How much of the recent rise in gold’s price can be attributed to the relationship between gold prices and historical inflation levels? Using a Consumer Price Index calculator, $300 in 2002 would be worth $363.63 in 2010, reflecting 21.2% total inflation. In that same time frame, gold soared 367% to over $1,400. It’s clear that inflation has only played a small role in the increase of gold’s price.
The government’s recent extreme quantitative easing will continue to push gold’s prices higher given the inevitable reduction in the value of the dollar. But other factors and theories will factor in as well.
2. Rising Demand for Gold
Is the rise in gold’s value tied to a simple rise in demand, including jewelers’ desire to acquire gold? While demand does play a vital part in pricing of any product or commodity, take a look at the chart below and notice how high the total demand of gold was in 2001, when prices were still well below $300 per ounce. The average yearly demand for gold from 1994 to 2000 was just under 3,000 tons.
The average annual demand from 2001 to 2010 is 3,569. Demand is up about 20%, but that’s not enough to be the only influence.
3. Gold as “Safe Haven” Currency
Gold is a globally recognized form of currency, and it used to act as the world’s reserve currency before being replaced by the dollar. You’d be hard-pressed to find a country that will not accept gold, so you can imagine what happens when runaway inflation, political unrest, and natural disaster erodes the value of any national currency. When the future value or usage of paper currency is in doubt, people turn to what they view as the stable monetary form that they can use anywhere in the world: gold. Amid uncertainty, it’s the safest haven of all.
Generally, when the value of the dollar drops, the price of gold rises. This inverse relationship results in large part because gold is priced in dollars, so a lower-valued dollar means you need to spend more for the same amount of gold.

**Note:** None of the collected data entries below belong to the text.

/-- PORT_LINK_LOSS on a field port (R141): one transient event, the port's reset, and the PHY retrains. A retired port loses its
check of 0x05.31 with it. -/
def fieldLinkLoss (n : Nat) (s : State) : State :=
  if s.isRetired (resource 7 n) && !(s.port n).inCheck then s else
  let s := updPort n (fun p => { Port.cut .inReset (some s.sys.opNs) p with linkLosses := p.linkLosses + 1 }) s
  let s := domainReset 2 5 n 0x0501 (countFault (resource 7 n) s)
  restartOn portOps (ofPort n) s

/-- UPLINK_FAULT (R144). While 0x05.42 checks a retired uplink, a frame with a bad check sequence or a loss of link fails
it. -/
def uplinkFaultEffect (u : Nat) (f : UplinkFault) (s : State) : State :=
  if s.isRetired (uplinkResource u) then
    match f with
    | .fcsErrors k => if k = 0 then s else updUplink u (fun x => { x with checkBad := true }) s
    | .linkLoss => updUplink u (fun x => { x with checkBad := true, link := false }) s
    | .trainingFailed => s
  else
    match f with
    | .linkLoss =>
      restartOn uplinkOps (ofPort u) (domainReset 2 5 (48 + u) 0x0501
        (updUplink u (Uplink.cut (some s.sys.opNs)) (countFault (uplinkResource u) s)))
    | .trainingFailed => countFault (uplinkResource u) s
    | .fcsErrors k =>
      let s := updUplink u (fun x => { x with drops := x.drops + k }) s
      if k > 10 then countFault (uplinkResource u) s else s

/-- LINK_REGAIN_TIMEOUT (R141, R144): 1 s for a field port and 10 s for an uplink since the loss, still without link. -/
def linkTimeoutEffect (p : PortId) (s : State) : State :=
  match p with
  | .field n =>
    match (s.port n).downSince with
    | some t => if s.sys.opNs - t ≥ 1000000000 then retireDue (resource 7 n) 9 s else s
    | none => s
  | .uplink u =>
    match (s.uplink u).downSince with
    | some t => if s.sys.opNs - t ≥ 10000000000 then retireDue (uplinkResource u) 9 s else s
    | none => s
  | .service => s

/-- PORT_LINK_UP: link has come up after training; the node of a field port gets its configuration (R139). -/
def linkUpEffect (p : PortId) (s : State) : State :=
  match p with
  | .field n =>
    if s.isRetired (resource 7 n) && !(s.port n).inCheck then s
    else
      let s := updPort n (fun x => { x with mode := .linked, downSince := none }) s
      if (s.portCfg n).enabled = 0 || s.starting then s
      else beginAcyclic n { write := true, left := Config.nodeConfig (s.portCfg n).w, request := none } s
  | .uplink u =>
    if s.isRetired (uplinkResource u) && !(s.uplink u).checking then s
    else updUplink u (fun x =>
      { x with link := true, inReset := false, downSince := none, linkAt := if x.checking then some s.sys.opNs else none }) s
  | .service => { s with sys.serviceLink := true, sys.serviceDown := none, sys.serviceUsed := s.sys.opNs }

/-! ### Commands of class 0x05 (R145) -/

def portModeCode (s : State) (n : Nat) : Nat :=
  if s.isRetired (resource 7 n) then 5
  else match (s.port n).mode with
    | .down => 0 | .training => 1 | .linked => 2 | .cyclic => 3 | .inReset => 4 | .retired => 5
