/-- INPUT_LOST, INPUT_FROZEN (R178, R179, R180): the declaration of an input whose count has reached its limit. -/
def declareInput (l i : Nat) (frozen : Bool) (s : State) : State :=
  let x := s.loop l
  let bit : BitVec 4 := BitVec.ofNat 4 (2 ^ i)
  if !s.loopRuns l || i ≥ (s.wiring l).ny then s
  else if frozen then
    if x.freeze.getD i 0 ≥ x.sup.freezeTicks.getD i 1000 && !x.frozen.getLsbD i then
      superviseRequired l (note 6 .inputFrozen [l, i] (updLoop l (fun x => { x with frozen := x.frozen ||| bit }) s))
    else s
  else if x.missing.getD i 0 ≥ x.sup.lossTicks.getD i 3 && !x.lost.getLsbD i then
    superviseRequired l (note 6 .inputLost [l, i] (updLoop l (fun x => { x with lost := x.lost ||| bit }) s))
  else s
where
  /-- A loop in CLOSED with a required input lost or frozen enters its fallback (R180). -/
  superviseRequired (l : Nat) (s : State) : State :=
    let x := s.loop l
    if x.run = .closed && x.unhealthy then enterFallbackMode l x.sup.fallback false s else s

/-- OPEN_TIMEOUT (R182). -/
def openTimeoutEffect (l : Nat) (s : State) : State :=
  let x := s.loop l
  if s.loopRuns l && x.run = .openLoop && x.openFor ≥ x.sup.openTicks && !x.returnDue then leaveOpen l s else s

/-- AUTO_RETURN (R183). -/
def autoReturnEffect (l : Nat) (s : State) : State :=
  if s.loopRuns l && (s.loop l).returnDue then returnToClosed l s else s

end Sys2Proof.Machine
end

From 2002 to the end of 2010, the US dollar lost over 33% of its value against the Euro. Gold made an inverse, more exaggerated move during this time, jumping from $278 to $1,420.
4. Investors Wield Power Over Gold
- In 2002, the investment demand for gold in the form of gold bars, coins, and gold-backed investment products like exchange-traded funds (ETFs) made up only 10% of the total gold demand. On the other hand, jewelry made up over 79% of overall demand in 2002.
- In 2010, gold investors made up 35% of all gold demand, while jewelry constituted only 54%.
These statistics illustrate that investors were a key factor in the roughly 20% increase in overall gold demand over the past decade.
Another way of analyzing this trend is by examining futures contracts, which are sold in increments of 100 troy ounces. They’re a popular way for investors to expose themselves to gold. In early January 2002, there were only 113,020 total open positions, but by the middle of July 2010, there where almost 560,000 total open positions for gold futures contracts. Given that futures contracts directly affect gold prices due to the fact that the futures market brings together a high volume of buyers and sellers of gold, it is easy to recognize the significant influence of investors on gold prices.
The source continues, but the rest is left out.